* [What is being asked] Report the number of lines in the entries below that include the word "zpPointerWrap", and nothing else.

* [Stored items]
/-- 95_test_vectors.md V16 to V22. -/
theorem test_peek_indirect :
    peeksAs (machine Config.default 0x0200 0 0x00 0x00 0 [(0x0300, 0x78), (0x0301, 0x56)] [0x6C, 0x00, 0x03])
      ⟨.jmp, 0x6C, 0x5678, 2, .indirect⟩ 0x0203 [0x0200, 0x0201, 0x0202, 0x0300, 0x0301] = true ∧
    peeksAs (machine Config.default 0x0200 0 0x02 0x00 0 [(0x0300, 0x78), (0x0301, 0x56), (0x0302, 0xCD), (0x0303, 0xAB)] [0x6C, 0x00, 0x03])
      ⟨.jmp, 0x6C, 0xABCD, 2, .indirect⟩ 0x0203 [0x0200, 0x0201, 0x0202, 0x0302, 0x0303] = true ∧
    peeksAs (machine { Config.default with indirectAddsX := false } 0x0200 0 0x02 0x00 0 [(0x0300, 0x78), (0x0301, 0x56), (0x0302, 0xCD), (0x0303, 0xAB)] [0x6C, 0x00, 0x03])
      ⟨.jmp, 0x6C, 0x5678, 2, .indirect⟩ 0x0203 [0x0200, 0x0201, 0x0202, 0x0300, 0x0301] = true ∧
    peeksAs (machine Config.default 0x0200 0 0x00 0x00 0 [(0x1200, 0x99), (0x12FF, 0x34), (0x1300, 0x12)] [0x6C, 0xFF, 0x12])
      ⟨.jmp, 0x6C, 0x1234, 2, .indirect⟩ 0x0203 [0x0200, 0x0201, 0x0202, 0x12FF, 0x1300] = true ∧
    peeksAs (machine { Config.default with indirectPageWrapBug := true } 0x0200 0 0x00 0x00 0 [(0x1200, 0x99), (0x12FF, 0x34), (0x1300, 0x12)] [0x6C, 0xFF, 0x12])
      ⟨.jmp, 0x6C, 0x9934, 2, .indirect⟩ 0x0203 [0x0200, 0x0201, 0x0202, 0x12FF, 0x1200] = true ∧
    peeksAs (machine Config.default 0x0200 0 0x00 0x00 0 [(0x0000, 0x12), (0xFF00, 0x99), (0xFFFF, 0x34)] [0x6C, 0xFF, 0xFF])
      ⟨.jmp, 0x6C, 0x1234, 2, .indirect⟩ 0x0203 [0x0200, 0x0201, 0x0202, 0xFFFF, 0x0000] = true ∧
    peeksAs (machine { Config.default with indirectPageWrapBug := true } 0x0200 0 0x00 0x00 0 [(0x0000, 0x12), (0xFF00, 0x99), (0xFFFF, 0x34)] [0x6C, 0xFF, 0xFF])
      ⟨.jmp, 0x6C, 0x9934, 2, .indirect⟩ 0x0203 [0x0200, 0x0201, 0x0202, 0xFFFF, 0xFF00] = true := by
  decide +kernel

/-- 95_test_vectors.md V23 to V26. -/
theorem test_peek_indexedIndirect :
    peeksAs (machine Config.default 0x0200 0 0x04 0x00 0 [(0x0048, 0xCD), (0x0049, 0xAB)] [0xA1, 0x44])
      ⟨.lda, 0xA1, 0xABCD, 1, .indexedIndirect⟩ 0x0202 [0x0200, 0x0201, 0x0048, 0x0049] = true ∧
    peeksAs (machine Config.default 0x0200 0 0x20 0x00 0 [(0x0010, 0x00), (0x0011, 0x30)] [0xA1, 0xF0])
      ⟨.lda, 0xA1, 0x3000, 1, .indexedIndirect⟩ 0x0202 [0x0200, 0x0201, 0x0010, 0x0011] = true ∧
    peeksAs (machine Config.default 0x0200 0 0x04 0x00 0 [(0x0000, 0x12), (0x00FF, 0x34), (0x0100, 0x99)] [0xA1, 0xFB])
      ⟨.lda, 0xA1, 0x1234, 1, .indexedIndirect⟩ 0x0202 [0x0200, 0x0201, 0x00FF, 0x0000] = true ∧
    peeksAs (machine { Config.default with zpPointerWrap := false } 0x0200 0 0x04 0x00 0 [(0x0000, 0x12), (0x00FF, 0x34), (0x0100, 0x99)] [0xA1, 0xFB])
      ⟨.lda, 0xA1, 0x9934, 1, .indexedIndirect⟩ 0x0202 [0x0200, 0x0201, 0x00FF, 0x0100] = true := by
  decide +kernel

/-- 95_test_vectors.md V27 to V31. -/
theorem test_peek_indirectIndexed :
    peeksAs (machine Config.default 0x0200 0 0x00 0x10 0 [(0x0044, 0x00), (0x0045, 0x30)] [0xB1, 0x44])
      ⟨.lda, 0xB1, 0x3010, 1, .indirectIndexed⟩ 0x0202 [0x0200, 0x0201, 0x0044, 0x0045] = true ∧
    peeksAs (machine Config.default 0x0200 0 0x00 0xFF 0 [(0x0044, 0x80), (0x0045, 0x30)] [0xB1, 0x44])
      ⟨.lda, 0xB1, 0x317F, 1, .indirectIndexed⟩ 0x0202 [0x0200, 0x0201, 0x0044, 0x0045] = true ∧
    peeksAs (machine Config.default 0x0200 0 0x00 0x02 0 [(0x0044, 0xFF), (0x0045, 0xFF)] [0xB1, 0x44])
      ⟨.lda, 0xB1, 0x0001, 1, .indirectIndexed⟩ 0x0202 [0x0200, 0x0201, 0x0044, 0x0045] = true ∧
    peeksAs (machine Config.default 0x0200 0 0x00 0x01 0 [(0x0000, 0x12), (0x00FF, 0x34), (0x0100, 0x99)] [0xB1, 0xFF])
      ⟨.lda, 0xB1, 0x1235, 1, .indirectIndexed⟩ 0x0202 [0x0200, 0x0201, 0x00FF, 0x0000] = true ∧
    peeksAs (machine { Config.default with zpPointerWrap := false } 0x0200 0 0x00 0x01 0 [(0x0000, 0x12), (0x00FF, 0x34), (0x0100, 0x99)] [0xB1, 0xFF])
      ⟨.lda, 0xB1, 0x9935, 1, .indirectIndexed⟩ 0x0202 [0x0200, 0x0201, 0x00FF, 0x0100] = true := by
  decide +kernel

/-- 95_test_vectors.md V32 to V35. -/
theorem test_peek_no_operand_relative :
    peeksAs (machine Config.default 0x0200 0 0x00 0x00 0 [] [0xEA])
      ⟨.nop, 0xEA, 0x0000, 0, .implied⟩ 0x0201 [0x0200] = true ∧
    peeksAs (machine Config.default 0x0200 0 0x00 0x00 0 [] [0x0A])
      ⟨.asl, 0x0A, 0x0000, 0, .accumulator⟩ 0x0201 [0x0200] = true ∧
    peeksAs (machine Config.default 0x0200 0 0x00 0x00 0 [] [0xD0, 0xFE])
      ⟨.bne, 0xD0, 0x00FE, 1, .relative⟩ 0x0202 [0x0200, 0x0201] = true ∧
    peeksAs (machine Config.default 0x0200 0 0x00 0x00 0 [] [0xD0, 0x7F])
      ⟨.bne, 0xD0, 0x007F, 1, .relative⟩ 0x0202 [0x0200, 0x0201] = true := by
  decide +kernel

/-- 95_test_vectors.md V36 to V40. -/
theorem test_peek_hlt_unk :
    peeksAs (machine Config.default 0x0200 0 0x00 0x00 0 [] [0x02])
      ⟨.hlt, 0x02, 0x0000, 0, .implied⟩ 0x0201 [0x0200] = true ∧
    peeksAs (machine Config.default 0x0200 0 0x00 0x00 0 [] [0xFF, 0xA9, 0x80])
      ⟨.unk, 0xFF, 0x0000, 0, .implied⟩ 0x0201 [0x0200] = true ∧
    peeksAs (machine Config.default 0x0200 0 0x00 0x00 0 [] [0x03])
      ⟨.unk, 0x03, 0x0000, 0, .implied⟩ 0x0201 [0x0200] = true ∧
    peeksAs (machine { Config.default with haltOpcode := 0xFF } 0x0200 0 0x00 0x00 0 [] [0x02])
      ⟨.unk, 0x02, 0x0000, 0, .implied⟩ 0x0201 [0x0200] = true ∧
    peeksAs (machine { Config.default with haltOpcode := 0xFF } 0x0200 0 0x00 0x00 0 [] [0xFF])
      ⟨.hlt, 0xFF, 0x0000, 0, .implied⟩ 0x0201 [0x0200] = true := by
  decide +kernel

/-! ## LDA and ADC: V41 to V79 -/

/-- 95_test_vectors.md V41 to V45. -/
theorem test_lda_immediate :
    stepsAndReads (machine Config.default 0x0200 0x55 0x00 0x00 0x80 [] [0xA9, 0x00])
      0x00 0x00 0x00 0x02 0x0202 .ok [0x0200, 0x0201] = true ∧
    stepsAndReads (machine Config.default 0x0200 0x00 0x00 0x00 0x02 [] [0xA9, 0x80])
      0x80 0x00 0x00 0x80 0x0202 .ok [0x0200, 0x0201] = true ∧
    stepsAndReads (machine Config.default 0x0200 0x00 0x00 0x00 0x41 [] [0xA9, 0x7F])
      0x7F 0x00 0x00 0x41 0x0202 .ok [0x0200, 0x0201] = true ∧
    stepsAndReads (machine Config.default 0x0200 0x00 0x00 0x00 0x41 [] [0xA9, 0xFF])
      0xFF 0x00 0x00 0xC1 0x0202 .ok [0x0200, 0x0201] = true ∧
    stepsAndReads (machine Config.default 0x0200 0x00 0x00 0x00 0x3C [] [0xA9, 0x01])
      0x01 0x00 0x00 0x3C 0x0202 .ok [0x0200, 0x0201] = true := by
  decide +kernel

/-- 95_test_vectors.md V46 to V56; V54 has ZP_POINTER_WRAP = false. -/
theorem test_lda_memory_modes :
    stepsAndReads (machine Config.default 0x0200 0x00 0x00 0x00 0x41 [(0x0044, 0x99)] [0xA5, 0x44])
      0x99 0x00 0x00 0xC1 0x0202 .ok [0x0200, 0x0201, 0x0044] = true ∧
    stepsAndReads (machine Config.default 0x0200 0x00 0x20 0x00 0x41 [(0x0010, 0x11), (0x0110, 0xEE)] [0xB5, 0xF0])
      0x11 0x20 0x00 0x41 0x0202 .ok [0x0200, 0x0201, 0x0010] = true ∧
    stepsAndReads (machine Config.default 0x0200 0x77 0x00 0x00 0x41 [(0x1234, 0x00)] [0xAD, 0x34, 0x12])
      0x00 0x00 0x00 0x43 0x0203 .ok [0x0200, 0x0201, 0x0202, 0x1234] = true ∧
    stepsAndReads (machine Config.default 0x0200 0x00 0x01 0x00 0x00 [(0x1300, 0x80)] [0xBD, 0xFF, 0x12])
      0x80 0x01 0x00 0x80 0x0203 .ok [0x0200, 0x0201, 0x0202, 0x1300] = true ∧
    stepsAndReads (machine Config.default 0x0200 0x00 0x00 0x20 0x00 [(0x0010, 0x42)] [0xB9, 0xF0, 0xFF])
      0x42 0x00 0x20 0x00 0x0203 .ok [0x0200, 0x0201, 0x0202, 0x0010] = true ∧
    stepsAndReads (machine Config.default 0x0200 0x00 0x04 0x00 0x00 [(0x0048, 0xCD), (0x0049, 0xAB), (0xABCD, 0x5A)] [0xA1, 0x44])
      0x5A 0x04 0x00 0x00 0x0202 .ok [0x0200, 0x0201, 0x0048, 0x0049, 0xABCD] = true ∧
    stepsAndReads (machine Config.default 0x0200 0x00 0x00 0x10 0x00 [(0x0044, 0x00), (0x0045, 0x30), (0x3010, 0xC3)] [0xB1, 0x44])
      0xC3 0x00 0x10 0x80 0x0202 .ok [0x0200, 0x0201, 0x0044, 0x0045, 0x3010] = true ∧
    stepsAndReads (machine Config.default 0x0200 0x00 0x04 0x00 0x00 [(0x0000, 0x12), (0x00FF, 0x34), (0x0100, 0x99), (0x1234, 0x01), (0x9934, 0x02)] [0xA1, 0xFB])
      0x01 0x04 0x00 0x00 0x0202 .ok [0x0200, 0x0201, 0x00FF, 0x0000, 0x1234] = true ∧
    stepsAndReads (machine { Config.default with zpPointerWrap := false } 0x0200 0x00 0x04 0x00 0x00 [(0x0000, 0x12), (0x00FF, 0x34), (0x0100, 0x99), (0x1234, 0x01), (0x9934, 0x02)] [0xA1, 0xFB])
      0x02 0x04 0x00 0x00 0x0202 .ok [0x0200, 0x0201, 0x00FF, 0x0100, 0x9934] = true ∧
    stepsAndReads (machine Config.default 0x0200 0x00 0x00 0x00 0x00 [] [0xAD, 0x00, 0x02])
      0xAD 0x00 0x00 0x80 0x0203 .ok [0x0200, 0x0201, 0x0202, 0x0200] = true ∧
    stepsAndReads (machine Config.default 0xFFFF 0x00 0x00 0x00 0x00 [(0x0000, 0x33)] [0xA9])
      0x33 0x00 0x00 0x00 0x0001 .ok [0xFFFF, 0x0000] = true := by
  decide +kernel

* [Solution to this problem] 3